В каморе был полумрак, в котором непривычные глаза с трудом различили бы два яруса деревянных нар, заплеванный и затоптанный пол. В ноздри шибал запах человеческих испражнений, особенно густой над ушатами-парашами, стоявшими вдоль свободной от нар левой стены.
На нарах, притиснутые теснотою друг к другу, лежали заключенные: изловленные полицией в разных краях губернии злоумышленники. Одни стонали и оплакивали свою судьбу, иные равнодушно ожидали своей участи, третьи деловито и привычно устраивали свой быт, захватив наилучшие места на верхних нарах.

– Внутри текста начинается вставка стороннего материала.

-- ==== Sys2Proof/Machine/Control.lean ====
section
/-! DEFINITION. Control flow (R172 to R180), knots (R181 to R185) and barriers (R187 to R192), in lanes and on the front
thread. -/

namespace Sys2Proof.Machine

/-! ## Branches and jumps -/

/-- A target: the branch word plus twice the displacement (R35). -/
def branchTarget {n : Nat} (next : Pc) (disp : BitVec n) : Pc := next - 4 + 2 * disp.signExtend 57

/-- The value that a branch tests. -/
def branchValue (s : State) (is : Issue) (p : BitVec 3) (n : BitVec 1) (m : Member) : Bool :=
  (is.thread s m.tlin).pred p.toNat != (n = 1)

def frontBranch (v : Bool) (is : FrontIssue) (t : Pc) : FrontFate := if v then .goto t else .goto is.next

/-- BR (R173). -/
def execBr (d : BitVec 15) (n : BitVec 1) (p : BitVec 3) (s : State) : Result :=
  issue s (.br d n p)
    (allMembers fun s is _ m => if branchValue s is p n m then .goto (branchTarget is.next d) else .next) noFront

/-- BRU.ANY, .ALL and .NONE (R174): one direction for all members. -/
def bruOp (f : List Bool → Bool) (d : BitVec 15) (n : BitVec 1) (p : BitVec 3) (i : Instr) (s : State) : Result :=
  issue s i
    (allMembers fun s is ms _ =>
      if f (ms.map (branchValue s is p n)) then .goto (branchTarget is.next d) else .next)
    fun s is => (s, if f [(is.front s).pred p.toNat != (n = 1)] then .goto (branchTarget is.next d) else .next)

def execBruAny (d : BitVec 15) (n : BitVec 1) (p : BitVec 3) (s : State) : Result :=
  bruOp (fun v => v.any id) d n p (.bruAny d n p) s

def execBruAll (d : BitVec 15) (n : BitVec 1) (p : BitVec 3) (s : State) : Result :=
  bruOp (fun v => v.all id) d n p (.bruAll d n p) s

def execBruNone (d : BitVec 15) (n : BitVec 1) (p : BitVec 3) (s : State) : Result :=
  bruOp (fun v => !v.any id) d n p (.bruNone d n p) s

/-- BRU.UNI (R174): each member goes its own way, as with BR. -/
def execBruUni (d : BitVec 15) (n : BitVec 1) (p : BitVec 3) (s : State) : Result :=
  issue s (.bruUni d n p)
    (allMembers fun s is _ m => if branchValue s is p n m then .goto (branchTarget is.next d) else .next)
    fun s is => (s, if (is.front s).pred p.toNat != (n = 1) then .goto (branchTarget is.next d) else .next)

/-- JMP (R177). -/
def execJmp (d : BitVec 24) (s : State) : Result :=
  issue s (.jmp d) (allMembers fun _ is _ _ => .goto (branchTarget is.next d))
    fun s is => (s, .goto (branchTarget is.next d))

/-! ## Calls and returns (R177 to R179, R336) -/

/-- A push of the return address, then a transfer. -/
def lanePush (s : State) (is : Issue) (m : Member) (target : Pc) : State × Fate :=
  let t := is.thread s m.tlin
  let va := t.csp - 8
  if t.csp.toNat < t.csplo.toNat + 8 then (s, .trap causeProtect va 1 none)
  else laneAccess false s is m { memberAcc s is m .store va 8 with data := is.next.zeroExtend 128 } 8 (some va) target
    (.goto target) fun s _ _ => (s, .goto target)

/-- A pop (R177): a value in the L1 arrives 24 cycles after the issue, and until then its warp stays at the RET. -/
def lanePop (s : State) (is : Issue) (m : Member) : State × Fate :=
  let t := is.thread s m.tlin
  if t.csphi ≤ t.csp then (s, .trap causeProtect t.csp 2 none)
  else laneAccess false s is m (memberAcc s is m .pop t.csp 8) 8 none is.g.start .next fun s a v =>
    let s := sawRead s a
    (is.modWarp s fun w => { w with from_ := (s.core is.core).cycle + 24, pops := (m.tlin, true, BitVec.ofNat 64 v) :: w.pops },
     .goto is.g.start)

/-- A push on the front thread's return stack. -/
def frontPush (s : State) (is : FrontIssue) (target : Pc) : State × FrontFate :=
  if (is.front s).stack.length = 32 then (s, .trap causeProtect 32 1 none)
  else (s.modFront is.blk fun f => { f with stack := is.next :: f.stack }, .goto target)

/-- CALL. -/
def execCall (d : BitVec 24) (s : State) : Result :=
  issue s (.call d) (eachMember fun s is m => lanePush s is m (branchTarget is.next d))
    fun s is => frontPush s is (branchTarget is.next d)

/-- The pops of a RET's members. Where one hits, those that the guard turns off stay with it at the RET (log 78). -/
def popMembers : Body := fun s is ms =>
  let (s, xs) := eachMember lanePop s is ms
  if (is.warp s).pops.isEmpty then (s, xs)
  else
    let off := ms.filter fun m => !m.on
    (is.modWarp s fun w => { w with pops := off.map (fun m => (m.tlin, false, is.next.zeroExtend 64)) ++ w.pops },
     xs.map fun x => if x.1.on then x else (x.1, .goto is.g.start))

/-- RET. -/
def execRet (s : State) : Result :=
  issue s .ret popMembers fun s is =>
    match (is.front s).stack with
    | [] => (s, .trap causeProtect 0 2 none)
    | p :: ps => (s.modFront is.blk fun f => { f with stack := ps }, .goto p)

/-- What a dispatch-table read gives (R179). -/
inductive TableRead where
  | target (pc : Pc)
  | trap (cause : BitVec 8) (taddr : Quad) (detail : Nat)
  | fault (va cause level : Nat)
  | away (line : Nat)
  deriving DecidableEq, Repr

/-- The address of entry `i` of a launch's dispatch table. -/
def tableAddr (l : Launch) (i : Nat) : Nat := (l.kimg + l.dtoff + 4 * i) % 2 ^ 64

/-- The entry `i` of the launch's dispatch table, fetched as code is; `cls` is 0 for lane and 1 for front code. DESIGN CHOICE
(log 77): an entry that software rewrites during a launch reads as the home holds it, where R85 lets the old word be read
too. -/
def tableRead (s : State) (core : Nat) (b : Block) (cls i : Nat) : TableRead :=
  let l := s.launchOf b
  if l.dtlen ≤ i then .trap causeDispatch (BitVec.ofNat 64 i) 1
  else
    let va := tableAddr l i
    match fetchTranslate s core b.ctx va with
    | .ok pa _ =>
      let e := homeNum s pa 4
      let t := l.kimg + e / 2 * 2
      if let some line := hostAway s pa then .away line
      else if s.poison.contains (lineOf pa) then .trap causeEccdata (BitVec.ofNat 64 va) 0
      else if e % 2 ≠ cls then .trap causeDispatch (BitVec.ofNat 64 i) 2
      else if t % 2 = 1 then .trap causeMisalign (BitVec.ofNat 64 t) 0
      else .target (BitVec.ofNat 57 t)
    | .protect d => .trap causeProtect (BitVec.ofNat 64 va) d
    | .fault cause level => .fault va cause level
    | .miss => .trap causeProtect (BitVec.ofNat 64 va) 6

/-- What reading entry `i` leaves in the fetch TLB and the walk caches (R437). -/
def tableFilled (s : State) (core : Nat) (b : Block) (i : Nat) : State :=
  let l := s.launchOf b
  if i < l.dtlen then fillFetchTlb s core b.ctx (tableAddr l i) else s

/-- DCALL and DJMP in lanes. -/
def laneTable (k : State → Issue → Member → Pc → State × Fate) (s : State) (is : Issue) (m : Member) : State × Fate :=
  let b := is.block s
  let i := m.v.a.toNat % 2 ^ 32
  let u := tableFilled s is.core b i
  match tableRead s is.core b 0 i with
  | .target pc => k u is m pc
  | .trap cause taddr detail => (u, .trap cause taddr detail none)
  | .fault va cause level =>
    (raiseFault u b.ctx va 4 cause level (.fetch is.blk (some m.tlin) va is.g.start), .leave (.waiting .fetch) is.g.start)
  | .away line => (fetchLine u line, .leave (.waiting (.line line)) is.g.start)

/-- DCALL and DJMP on the front thread. -/
def frontTable (k : State → FrontIssue → Pc → State × FrontFate) (s : State) (is : FrontIssue) : State × FrontFate :=
  let b := is.block s
  let i := is.v.a.toNat % 2 ^ 32
  let u := tableFilled s is.core b i
  match tableRead s is.core b 1 i with
  | .target pc => k u is pc
  | .trap cause taddr detail => (u, .trap cause taddr detail none)
  | .fault va cause level => (raiseFault u b.ctx va 4 cause level (.fetch is.blk none va is.g.start), .again .fetch)
  | .away line => (fetchLine u line, .again (.line line))

/-- DCALL. -/
def execDcall (a : BitVec 8) (s : State) : Result :=
  issue s (.dcall a) (eachMember (laneTable lanePush)) (frontTable frontPush)

/-- DJMP. -/
def execDjmp (a : BitVec 8) (s : State) : Result :=
  issue s (.djmp a) (eachMember (laneTable fun s _ _ pc => (s, .goto pc))) (frontTable fun s _ pc => (s, .goto pc))

/-! ## Exit (R180) -/

/-- A thread that exits leaves the knots, the live barriers it has arrived at, and the convergence sets whose mask is
the live lanes (R106, R180, R190). DESIGN CHOICE (log 79): where exits bring AC(b) of a phase in live mode back to 0, the next
arrival fixes the mode, the path mask and the timer anew. -/
def Block.exitThread (b : Block) (t : Nat) : Block :=
  let th := (b.thread t).getD { pc := 0, regs := [] }
  let bars := tmap (fun k (x : Barrier) =>
    if x.mode.isNone && x.count ≠ 0 && bit th.arv k && bit th.aph k = x.phase then { x with count := x.count - 1 } else x) b.bars
  let threads := tmap (fun k u =>
    if k = t then { u with status := .exited, ring := [], mask := none }
    else if u.auto && k / 32 = t / 32 then
      { u with mask := u.mask.map fun m => withBit m (t % 32) false }
    else u) b.threads
  { b with threads := threads, bars := bars
           knots := tmap (fun _ (k : Knot) => { k with expected := k.expected.filter (· ≠ t) }) b.knots }

/-- Live threads that have arrived in a barrier's phase (R188). -/
def Block.arrivedLive (b : Block) (k : Nat) (x : Barrier) : Nat :=
  (b.threads.filter fun p => p.2.status ≠ .exited && bit p.2.arv k && bit p.2.aph k = x.phase).length

/-- The count condition (R188): it holds only in a phase with an arrival. -/
def countHolds (b : Block) (k : Nat) (x : Barrier) : Bool :=
  x.count ≠ 0 && (b.arrivedLive k x = liveCount b || match x.mode with
    | none => false
    | some n => n ≤ x.count)

/-- When the count condition first holds, the commands that the paths wait for are fixed. -/
def judgeBarriers (s : State) (blk core : Nat) : State :=
  let ids := (coreCmds s core).map Cmd.id
  s.modBlock blk fun b => { b with bars := tmap (fun k (x : Barrier) =>
    if x.needs.isNone && countHolds b k x then { x with needs := some ids } else x) b.bars }

/-- EXIT: every member exits. -/
def execExit (s : State) : Result :=
  issue s .exit
    (fun s is ms =>
      let s := s.modBlock is.blk fun b => settle (ms.foldl (fun b m => b.exitThread m.tlin) b)
      (judgeBarriers s is.blk is.core, ms.map fun m => (m, .leave .exited is.g.start)))
    noFront

/-! ## Knots (R182 to R185) -/

/-- A knot of a block, and a change to it. -/
def Block.knot (b : Block) (k : Nat) : Knot := (tget b.knots k).getD {}

def Block.modKnot (b : Block) (k : Nat) (f : Knot → Knot) : Block := { b with knots := tset b.knots k (f (b.knot k)) }

/-- A release (R184): the arrivals become READY after their JOIN, and the knot is cleared. -/
def Block.releaseKnot (b : Block) (k : Nat) : Block :=
  let b' := (b.knot k).arrived.foldl (fun b t => b.modThread t fun th =>
    if th.status = .knotted k then { th.ready (th.pc + 4) with released := true } else th) b
  { b' with knots := tdel b'.knots k }

/-- KTIE. -/
def execKtie (k : BitVec 4) (s : State) : Result :=
  issue s (.ktie k)
    (fun s is ms =>
      (s.modBlock is.blk fun b => b.modKnot k.toNat fun x =>
        { x with expected := ms.foldl (fun e m => insertNat e m.tlin) x.expected }, ms.map fun m => (m, .next)))
    noFront

/-- JOIN. -/
def execJoin (k : BitVec 4) (s : State) : Result :=
  issue s (.join k)
    (fun s is ms =>
      (s.modBlock is.blk fun b => b.modKnot k.toNat fun x =>
        { expected := ms.foldl (fun e m => insertNat e m.tlin) x.expected
          arrived := ms.foldl (fun e m => insertNat e m.tlin) x.arrived
          t0 := if x.arrived.isEmpty then b.cycles else x.t0 },
       ms.map fun m => (m, .leave (.knotted k.toNat) is.g.start)))
    noFront

/-- KRESET. -/
def execKreset (k : BitVec 4) (s : State) : Result :=
  issue s (.kreset k)
    (fun s is ms => (s.modBlock is.blk fun b => b.releaseKnot k.toNat, ms.map fun m => (m, .next))) noFront

/-! ## Barriers (R188, R189) -/

/-- A barrier of a block, and a change to it. -/
def Block.bar (b : Block) (k : Nat) : Barrier := (tget b.bars k).getD {}

def Block.modBar (b : Block) (k : Nat) (f : Barrier → Barrier) : Block := { b with bars := tset b.bars k (f (b.bar k)) }

/-- The count of an arrival: live for code 0x40, else explicit, where 0 and more than 1,024 are ILLOPND (R49). -/
def arrivalMode (code : BitVec 8) (v : Quad) : Option (Option Nat) :=
  let n := v.toNat % 2 ^ 32
  if code = 0x40 then some none
  else if n = 0 || 1024 < n then none else some (some n)

/-- An arrival of one thread (R188), or none where it raises ILLOPND; `ids` are its accesses that the phase releases (R191). -/
def Block.arrive (b : Block) (k t : Nat) (mode : Option Nat) (path : BitVec 5) (wait : Bool) (ids : List Nat) : Option Block :=
  let x := b.bar k
  let th := (b.thread t).getD { pc := 0, regs := [] }
  if bit th.arv k && bit th.aph k = x.phase then none
  else if x.count ≠ 0 && x.mode ≠ mode then none
  else
    let b := b.modThread t fun th => { th with arv := withBit th.arv k true, aph := withBit th.aph k x.phase }
    some (b.modBar k fun x =>
      { x with mode := if x.count = 0 then mode else x.mode
               t0 := if x.count = 0 then b.cycles else x.t0
               path := if x.count = 0 then path else x.path ||| path
               needs := if x.count = 0 then none else x.needs
               count := x.count + 1
               ids := x.ids ++ ids
               waiters := if wait then insertNat x.waiters t else x.waiters })

/-- BAR.SYNC and BAR.ARRIVE. -/
def barOp (wait : Bool) (c : BitVec 8) (p : BitVec 5) (k : BitVec 4) (i : Instr) (s : State) : Result :=
  issue s i
    (fun s is ms =>
      let (s, xs) := eachMember (fun s is m =>
        match arrivalMode c m.v.a with
        | none => (s, .trap causeIllopnd 0 0 none)
        | some mode =>
          match (is.block s).arrive k.toNat m.tlin mode p wait (releasedBy s is.blk (some m.tlin)) with
          | none => (s, .trap causeIllopnd 0 0 none)
          | some b => (s.setBlock is.blk b, if wait then .leave (.barred k.toNat) is.g.start else .next)) s is ms
      (judgeBarriers s is.blk is.core, xs))
    noFront

/-- BAR.SYNC. -/
def execBarSync (c : BitVec 8) (p : BitVec 5) (i : BitVec 4) (s : State) : Result := barOp true c p i (.barSync c p i) s

/-- BAR.ARRIVE. -/
def execBarArrive (c : BitVec 8) (p : BitVec 5) (i : BitVec 4) (s : State) : Result :=
  barOp false c p i (.barArrive c p i) s

/-- BAR.WAIT (R189). -/
def execBarWait (p : BitVec 5) (i : BitVec 4) (s : State) : Result :=
  issue s (.barWait p i)
    (eachMember fun s is m =>
      let b := is.block s
      let th := is.thread s m.tlin
      let x := b.bar i.toNat
      let wait := fun (c : Bool) =>
        (s.setBlock is.blk (b.modBar i.toNat fun x =>
          { x with waiters := insertNat x.waiters m.tlin, clear := if c then insertNat x.clear m.tlin else x.clear }),
         Fate.leave (.barred i.toNat) is.g.start)
      if !bit th.arv i.toNat then wait false
      else if bit th.aph i.toNat = x.phase then wait true
      else (is.modThread s m.tlin fun t => { t with arv := withBit t.arv i.toNat false }, .leave .ready is.next))
    noFront

/-- The end of a phase (R188, R192): the phase flips, the count and the paths clear. -/
def Barrier.flip (x : Barrier) : Barrier := { phase := !x.phase }

/-- A phase that completes: its waiters become READY after their barrier group. -/
def Block.completeBar (b : Block) (k : Nat) : Block :=
  let x := b.bar k
  let b := x.waiters.foldl (fun b t => b.modThread t fun th =>
    if th.status = .barred k then th.ready (th.pc + 4) else th) b
  let b := x.clear.foldl (fun b t => b.modThread t fun th => { th with arv := withBit th.arv k false }) b
  b.modBar k Barrier.flip

end Sys2Proof.Machine
end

Бочаров, Костенко и Овчинников оказались вместе. Андрей до глаз зарос дремучей бородой, был страхолюден, скрипел зубами.
— Сбегу, все равно сбегу, — будто в лихорадке повторял он и кидался к узкой бойнице, забранной толстыми прутьями и тускло синеющей осенним небом. — Капитана бы мне добыть… Сбегу-у!
— Сбежать отовсюду можно, касатик, — ласково говорил с верхних нар старик. — Я вот уже во всей Сибирье пятижды бегал.
Был он по-птичьи легок в кости, ноги — будто коряги, череп гол, как яйцо. В каморе быстро признали его вожатым; крестьяне испуганно крестились: на руках у старика, верно, немало крови. Старик никому не угрожал, сыпал прибауточками. Когда Бочарова и Костенку втолкнули в камору, строго, но дружелюбно спросил:
— Кто такие?
— Здешние мы, — трудно дыша, ответил Ирадион. — Из Мотовилихи.
Старик острыми глазами оглядел его, попрыгал на месте:
— Э-э, да не жилец ведь ты, касатик, не жилец.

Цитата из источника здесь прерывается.